Studio album by Cop Shoot Cop
- Released: 1994
- Recorded: November 1993 – March 1994
- Studio: BC, New York City; Magic Shop, New York City;
- Genre: Rock
- Length: 50:09
- Label: Interscope
- Producer: Cop Shoot Cop, Dave Sardy

Cop Shoot Cop chronology
| Ask Questions Later (1993) | Release (1994) |  |

= Release (Cop Shoot Cop album) =

Release is the fourth and final album by American noise rock group Cop Shoot Cop, released in 1994 by Interscope Records.

The group expanded to a quintet with new member Steven McMillen on guitar and trumpet, and keyboardist Jim Coleman shifted from his sample-based approach to more use of convention piano than the group's earlier albums.

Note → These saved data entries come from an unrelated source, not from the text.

-- ==== Sys2Proof/Laws/Ops.lean ====
section
/-!
SUPPORT. What each shared operation can do, said once: an event and the FIFO, a command and its checks, the cassette reports, the
blocks as they settle, faults and the wall set, and the frames of other stations. Later proofs cite these and leave the operations folded.
-/

namespace Sys2Proof.Machine

open Sys2Proof

variable (s : State)

/-! ### Steps -/

theorem act_eq (f : State → State) : act f s = .next (f (begun s)) := rfl

@[simp] theorem when_true (f : State → State) : when true f s = f s := rfl
@[simp] theorem when_false (f : State → State) : when false f s = s := rfl

/-- A command that answers does so with the state its operation makes. -/
theorem act_next {f : State → State} {t : State} (h : act f s = .next t) : t = f (begun s) := by
  rw [act_eq] at h
  exact (Host.Outcome.next.inj h).symm

/-! ### Clamping -/

theorem clampTo_bounds {lo hi : Nat} (h : lo ≤ hi) (v : Nat) : lo ≤ clampTo lo hi v ∧ clampTo lo hi v ≤ hi := by
  unfold clampTo
  split
  · omega
  · split <;> omega

theorem clampTo_inside {lo hi v : Nat} (h : lo ≤ v) (h' : v ≤ hi) : clampTo lo hi v = v := by
  unfold clampTo
  rw [if_neg (by omega), if_neg (by omega)]

/-! ### Events -/

/-- An event takes the newest position or is dropped with the flag set (R176). -/
theorem queueEvent_cases (kind : Nat) (payload : List Byte) :
    (s.biu.fifo.length < 8 ∧ queueEvent kind payload s
        = { s with biu.fifo := s.biu.fifo ++ [.frame { kind := kind, dest := s.eventDest, payload := payload }] })
    ∨ (8 ≤ s.biu.fifo.length ∧ queueEvent kind payload s = { s with cmd.eventGap := true }) := by
  unfold queueEvent
  by_cases h : s.biu.fifo.length < Config.fifoPositions
  · exact .inl ⟨h, by rw [if_pos h]⟩
  · exact .inr ⟨Nat.le_of_not_lt h, by rw [if_neg h]⟩

theorem queueEvent_fifo_le {kind : Nat} {payload : List Byte} (h : s.biu.fifo.length ≤ 8) :
    (queueEvent kind payload s).biu.fifo.length ≤ 8 := by
  obtain ⟨hl, he⟩ | ⟨-, he⟩ := queueEvent_cases s kind payload <;> rw [he]
  · simp; omega
  · exact h

/-- Filling a position changes no count of positions. -/
theorem fillPos_length (w : Reservation) (f : FifoPos) : ∀ l, (fillPos w f l).length = l.length
  | [] => rfl
  | p :: rest => by
    unfold fillPos
    split
    · rfl
    · simp [fillPos_length w f rest]

@[simp] theorem fillFrame_fifo_length (w : Reservation) (f : OutFrame) :
    (fillFrame w f s).biu.fifo.length = s.biu.fifo.length := fillPos_length _ _ _

/-! ### Taken commands -/

@[simp] theorem begun_outputs : (begun s).outputs = [] := rfl

/-- What a taken command finds is the lane as it stood, apart from the source's record, the void count and the ACK. -/
theorem atCommand_keeps (source : Station) :
    (atCommand s source).cas = s.cas ∧ (atCommand s source).ntg = s.ntg ∧ (atCommand s source).dsp = s.dsp
    ∧ (atCommand s source).drw = s.drw ∧ (atCommand s source).ink = s.ink ∧ (atCommand s source).pkt = s.pkt
    ∧ (atCommand s source).alm = s.alm ∧ (atCommand s source).lsv = s.lsv ∧ (atCommand s source).lines = s.lines
    ∧ (atCommand s source).cmd.owner = s.cmd.owner ∧ (atCommand s source).cmd.eventGap = s.cmd.eventGap
    ∧ (atCommand s source).cmd.acked = none ∧ (atCommand s source).outputs = [] ∧ (atCommand s source).pending = s.pending
    ∧ (atCommand s source).biu.fifo = s.biu.fifo ∧ (atCommand s source).biu.wallQueue = s.biu.wallQueue
    ∧ (atCommand s source).biu.attempt = s.biu.attempt ∧ (atCommand s source).biu.quiet = s.biu.quiet
    ∧ (atCommand s source).biu.stuck = s.biu.stuck ∧ (atCommand s source).pt.view = s.pt.view
    ∧ (atCommand s source).pt.listenIn = s.pt.listenIn ∧ (atCommand s source).pt.wallLimit = s.pt.wallLimit := by
  simp [atCommand]

/-- A command frame whose ACK was driven here, of an allowed length, is served in the state `atCommand` and answered. -/
theorem onCommand_taken {source : Station} {kind : BitVec 7} {tag : Byte} {rest : List Byte}
    (h : Taken s source kind (tag :: rest)) (hl : lengthAllowed kind (rest.length + 1) = true)
    (serve : List Byte → State → State × Reply) :
    onCommand kind source (tag :: rest) serve (begun s)
      = answer source tag kind (serve (tag :: rest) (atCommand s source)).2 (serve (tag :: rest) (atCommand s source)).1 := by
  obtain ⟨hj, ha⟩ := h
  have hj' : (begun s).joined = true := hj
  have ha' : (hear source (begun s)).cmd.acked = some { source := source, kind := kind, payload := tag :: rest } := by
    simpa [begun] using ha
  simp only [onCommand, hj', ha', if_true, List.length_cons, hl]
  rfl

/-- A taken frame of a length or kind outside the table is answered BAD_PARAM. -/
theorem onCommand_bad {source : Station} {kind : BitVec 7} {tag : Byte} {rest : List Byte}
    (h : Taken s source kind (tag :: rest)) (hl : lengthAllowed kind (rest.length + 1) = false)
    (serve : List Byte → State → State × Reply) :
    onCommand kind source (tag :: rest) serve (begun s)
      = replied source tag kind .badParam []
          { atCommand s source with biu.fifo := (atCommand s source).biu.fifo.erase (.reserved .record) } := by
  obtain ⟨hj, ha⟩ := h
  have hj' : (begun s).joined = true := hj
  have ha' : (hear source (begun s)).cmd.acked = some { source := source, kind := kind, payload := tag :: rest } := by
    simpa [begun] using ha
  simp only [onCommand, hj', ha', if_true, List.length_cons, hl]
  rfl

/-- A frame whose ACK was not driven here is heard and no more. -/
theorem onCommand_untaken {source : Station} {kind : BitVec 7} {payload : List Byte} (hj : s.joined = true)
    (ha : s.cmd.acked ≠ some { source := source, kind := kind, payload := payload })
    (serve : List Byte → State → State × Reply) :
    onCommand kind source payload serve (begun s) = hear source (begun s) := by
  have hj' : (begun s).joined = true := hj
  have ha' : (hear source (begun s)).cmd.acked ≠ some { source := source, kind := kind, payload := payload } := by
    simpa [begun] using ha
  simp only [onCommand, hj', if_true, ha', if_false]

/-- A lane in STARTING does nothing with a command. -/
theorem onCommand_unjoined {source : Station} {kind : BitVec 7} {payload : List Byte} (hj : s.joined = false)
    (serve : List Byte → State → State × Reply) : onCommand kind source payload serve (begun s) = begun s := by
  have hj' : (begun s).joined = false := hj
  unfold onCommand
  rw [hj']
  rfl

@[simp] theorem answer_some (source : Station) (tag : Byte) (kind : BitVec 7) (code : Code) (detail : List Byte) :
    answer source tag kind (some (code, detail)) s = replied source tag kind code detail s := rfl
@[simp] theorem answer_none (source : Station) (tag : Byte) (kind : BitVec 7) : answer source tag kind none s = s := rfl

/-! ### Checks -/

@[simp] theorem firstFailing_nil : firstFailing [] = none := rfl
@[simp] theorem firstFailing_cons (c : Code) (rest : List (Bool × Code)) (b : Bool) :
    firstFailing ((b, c) :: rest) = if b then some c else firstFailing rest := rfl

theorem checked_refused {checks : List (Bool × Code)} {code : Code} (h : firstFailing checks = some code)
    (effect : State → State × Reply) : checked checks effect s = (s, plain code) := by
  simp [checked, h, refuse]

theorem checked_passed {checks : List (Bool × Code)} (h : firstFailing checks = none) (effect : State → State × Reply) :
    checked checks effect s = effect s := by
  simp [checked, h]

/-- Every check of a list passes exactly where none of them fails. -/
theorem firstFailing_none_iff : ∀ checks : List (Bool × Code),
    firstFailing checks = none ↔ ∀ c ∈ checks, c.1 = false
  | [] => by simp
  | (b, c) :: rest => by
    cases b <;> simp [firstFailing_none_iff rest]

/-! ### Cassettes -/

theorem casJudge_state (c : Cassette) : (casJudge c).state = casState (casJudge c) := rfl

/-- A report changes the one record by its rule and queues an event where the rule names a cause (R8). -/
theorem casApply_cases (k : Slot) (f : Cassette → Cassette × Option CasCause) :
    ((f (s.cas.get k)).2 = none ∧ casApply k f s = { s with cas := s.cas.set k (f (s.cas.get k)).1 })
    ∨ ∃ cause, (f (s.cas.get k)).2 = some cause
        ∧ casApply k f s = cassetteEvent k cause { s with cas := s.cas.set k (f (s.cas.get k)).1 } := by
  cases h : (f (s.cas.get k)).2 with
  | none => exact .inl ⟨rfl, by simp [casApply, h]⟩
  | some c => exact .inr ⟨c, rfl, by simp [casApply, h]⟩

/-- A slot check withdraws the transport from an ACTIVE PICK entry whose slot is no longer eligible, and else does nothing (R59). -/
theorem dspSlotCheck_idle (h : s.dsp.state ≠ .picking) : dspSlotCheck s = s := by
  simp [dspSlotCheck, h]

/-! ### Settling (R26, R36, R76, R92, R115) -/

theorem settleInk_not_waiting (h : s.ink.state ≠ .waiting) : settleInk s = s := by
  simp [settleInk, h]

theorem settleDrw_none (h : s.drw.pendingReq = none) : settleDrw s = s := by
  simp [settleDrw, h]

/-- The transport turns its diverter and fires at most one pick. -/
theorem settleNtg_cases :
    (fires { s with ntg := ntgDivert s.ntg } = none ∧ settleNtg s = { s with ntg := ntgDivert s.ntg })
    ∨ ∃ k, fires { s with ntg := ntgDivert s.ntg } = some k ∧ settleNtg s = drive (.pick k)
        { s with ntg := { ntgDivert s.ntg with records := (ntgDivert s.ntg).records ++ [pickedRecord k] } } := by
  cases h : fires { s with ntg := ntgDivert s.ntg } with
  | none => exact .inl ⟨rfl, by simp [settleNtg, h]⟩
  | some k => exact .inr ⟨k, rfl, by simp [settleNtg, h]⟩

/-- The pocket claims, withdraws a queued claim, or does nothing. -/
theorem settlePkt_cases :
    settlePkt s = s
    ∨ (s.pkt.chute = .none ∧ s.launchOk = true ∧ s.holderRecorded = false ∧ s.pkt.fairness = none
        ∧ settlePkt s = queueWall .claim { s with pkt.chute := .claiming })
    ∨ (s.pkt.chute = .claiming ∧ s.launchOk = false ∧ s.sending ≠ some .claim
        ∧ settlePkt s = dropWall .claim { s with pkt.chute := .none }) := by
  unfold settlePkt
  split
  · rename_i hc
    split
    · rename_i h; exact .inr (.inl ⟨hc, h.1, h.2.1, h.2.2, rfl⟩)
    · exact .inl rfl
  · rename_i hc
    split
    · rename_i h; exact .inr (.inr ⟨hc, h.2, h.1, rfl⟩)
    · exact .inl rfl
  · exact .inl rfl
  · exact .inl rfl

/-! ### Faults and the wall set (R148, R149, R185) -/

/-- A fault report takes a working lane to FAULT, is held in SERVICE, and is dropped elsewhere. -/
theorem faultReport_cases :
    ((s.lsv.lane = .purging ∨ s.lsv.lane = .listening ∨ s.lsv.lane = .closed ∨ s.lsv.lane = .opened)
        ∧ faultReport s = dspFault { s with lsv.lane := .fault })
    ∨ (s.lsv.lane = .service ∧ faultReport s = { s with lsv.heldFault := true })
    ∨ ((s.lsv.lane = .starting ∨ s.lsv.lane = .awaitConfig ∨ s.lsv.lane = .fault) ∧ faultReport s = s) := by
  unfold faultReport
  cases h : s.lsv.lane <;> simp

Cop Shoot Cop dissolved amid creative disagreement and personal problems while recording their fifth album which was never officially released but demos have been bootlegged. Frontman Tod Ashley quickly formed Firewater, and the other members of Cop Shoot Cop moved on to various musical efforts. Coleman worked solo under the name Phylr, while drummer Phil Puleo became a longtime member of fellow New Yorkers Swans and Jack Natz worked with Lubricated Goat.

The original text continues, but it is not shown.